Дочь смотрела на нее со злорадным торжеством. Если бы кто-то другой так смотрел, Нюраня навеки записала бы его в недруги. «Ребенок — это не взрослый!» — повторяла мысленно Нюраня — как вызывала, вспоминала музыкальный мотив, отчаянно необходимый. Хотя никакая мелодия не способна защитить от детской ненависти твоей собственной дочери.
Клара несколько раз повторила: «Мама меня оставила! Мама меня бросила! Бабаи пришли!»
Емельян сюсюкал:
— Мама плохая, бабаи плохие! Папочка с тобой.
Нюране хотелось оторвать от него дочь, втиснуть в себя, пальцами, когтями разорвать грудину и прижать дочь к жарко бьющемуся сердцу. Это ей хотелось, а Кларе было не нужно. Дочь зримо наполнялась жизнью, сознанием собственной исключительности.

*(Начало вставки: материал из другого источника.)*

-- ==== Sys2Proof/Machine/LoadStore.lean ====
section
/-! DEFINITION. Control-core loads and stores (R57, R58) and synchronising accesses: LDA, STREL, AMO, CAS, WAITM (R59-R66, R313, R326-R329). -/
namespace Sys2Proof.Machine

/-- A plain read of n bytes by context c at ea of an address space (R57, R342, R348): through the L1D, but a view page at its home.
`align` is the alignment checked, 0 for none. -/
def State.readAs (s : State) (p c pasid : Nat) (ea : Word) (n align : Nat) : Res Nat :=
  (s.checkVa p pasid ea align .read).andThen fun k t =>
    -- a read that waits for its bytes from another module has been checked at its pin, which it still holds (R346)
    let pinned := keyRemote k.1 && t.viewPage k.1 && (t.findRemote (.ctx p c) 1 (k.1 / 128 * 128) 128).isSome
    match if pinned then (.served false [], t) else t.viewRead p k.1 n (t.ctx p c).delays [] with
    | (.kept v, u) => .ok v u
    | (.plain, u) => (u.loadL1 (.ctx p c) p false k.1 n k.2).at_ ea
    | (.served stale _, u) => ((u.fetchLine (.ctx p c) (k.1 / 128)).andThen fun r v =>
        takeBytes r.1 r.2 k.1 n (v.setStale p stale)).at_ ea
    | (.wait ds, u) => .wait (u.modCtx p c fun x => { x with delays := ds })
    | (.fault cause pa, u) => .fail cause ea pa u
/-- A plain read in the context's own address space. -/
def State.readData (s : State) (p c : Nat) (ea : Word) (n : Nat) : Res Nat := s.readAs p c (s.ctxPasid p c) ea n n
/-- A plain store of n bytes by context c at ea (R57, R58). -/
def State.writeData (s : State) (p c : Nat) (ea : Word) (n v : Nat) : Res Unit :=
  (s.checkVa p (s.ctxPasid p c) ea n .write).andThen fun k t => .ok () (t.storeL1 p false k.1 n v k.2)
/-- The effective address of a CM form (R58). -/
def State.ea (s : State) (p c a i n : Nat) : Word := s.g p c a + sext64 11 i * BitVec.ofNat 64 n
/-- A load: g[d] := the n bytes at ea, extended (R58). -/
def load (i : Instr) (n : Nat) (ext : Nat → Word) (d a o : Nat) (s : State) : Out :=
  onContext s allCtx fun p c =>
    onAccess (s.readData p c (s.ea p c a o n) n) p c i fun v t => .next (t.retireReg p c d (ext v))
/-- A store: the low n bytes of g[r] at ea (R58). -/
def store (i : Instr) (n r a o : Nat) (s : State) : Out :=
  onContext s allCtx fun p c =>
    onAccess (s.writeData p c (s.ea p c a o n) n ((s.g p c r).toNat % 2 ^ (8 * n))) p c i fun _ t => .next (t.retire p c id)
/-- LDB: 1 byte, sign-extended (R58). -/
def execLdb (d a c i : Nat) (s : State) : Out := load (.ldb d a c i) 1 (sext64 8) d a i s
/-- LDBN: 1 byte, zero-extended (R58). -/
def execLdbn (d a c i : Nat) (s : State) : Out := load (.ldbn d a c i) 1 (BitVec.ofNat 64) d a i s
/-- LDH: 2 bytes, sign-extended (R58). -/
def execLdh (d a c i : Nat) (s : State) : Out := load (.ldh d a c i) 2 (sext64 16) d a i s
/-- LDHN: 2 bytes, zero-extended (R58). -/
def execLdhn (d a c i : Nat) (s : State) : Out := load (.ldhn d a c i) 2 (BitVec.ofNat 64) d a i s
/-- LDW: 4 bytes, sign-extended (R58). -/
def execLdw (d a c i : Nat) (s : State) : Out := load (.ldw d a c i) 4 (sext64 32) d a i s
/-- LDWN: 4 bytes, zero-extended (R58). -/
def execLdwn (d a c i : Nat) (s : State) : Out := load (.ldwn d a c i) 4 (BitVec.ofNat 64) d a i s
/-- LDD: 8 bytes (R58). -/
def execLdd (d a c i : Nat) (s : State) : Out := load (.ldd d a c i) 8 (BitVec.ofNat 64) d a i s
/-- STB: 1 byte (R58). -/
def execStb (r a c i : Nat) (s : State) : Out := store (.stb r a c i) 1 r a i s
/-- STH: 2 bytes (R58). -/
def execSth (r a c i : Nat) (s : State) : Out := store (.sth r a c i) 2 r a i s
/-- STW: 4 bytes (R58). -/
def execStw (r a c i : Nat) (s : State) : Out := store (.stw r a c i) 4 r a i s
/-- STD: 8 bytes (R58). -/
def execStd (r a c i : Nat) (s : State) : Out := store (.std r a c i) 8 r a i s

Принялась вертеться на руках у отца:
— А где Рая? Я хочу Раю!
Если бы она сказала, что хочет звездочку с неба, Емельян выскочил бы на улицу, принялся прыгать или громоздить лестницы — за звездочкой. Кларочка хочет звездочку! Стремление угодить дочери было написано на его пунцовом рыхлом лице, неожиданно ставшем почти красивым.
Ему не требовалось прыгать за звездами, совершать подвиги, только повернуть голову, спросить жену:
— Где эта жидо… где Рая?
— Уехала. Навсегда, — ответила Нюраня.
— Я хочу Раю! — с привычными капризными интонациями канючила Клара.
— Она хочет Раю, — вторил Емельян.
— Раи не будет! — отрезала Нюраня. — Скажи спасибо своему папе, Кларочка! Я иду топить печь и готовить ужин.
Уложив дочь, Нюраня и не подумала сесть в кресло, вязать и слушать болтовню мужа. От вида спиц и пряжи Нюраню уже тошнило. Она поставила лампу на свой стол, села спиной к мужу и принялась читать книгу. Емельяна подобная вольность возмутила. Ему не терпелось похвастаться, что дела его пошли на лад, что заручился поддержкой и покровительством немцев.
— Ты это… чаво это?! — прикрикнул он. — Ну-ка лампу на место и сама — к ноге!
— Отстань!
— Да я тебе! — Он хотел вскочить, но зашатался и чуть не упал.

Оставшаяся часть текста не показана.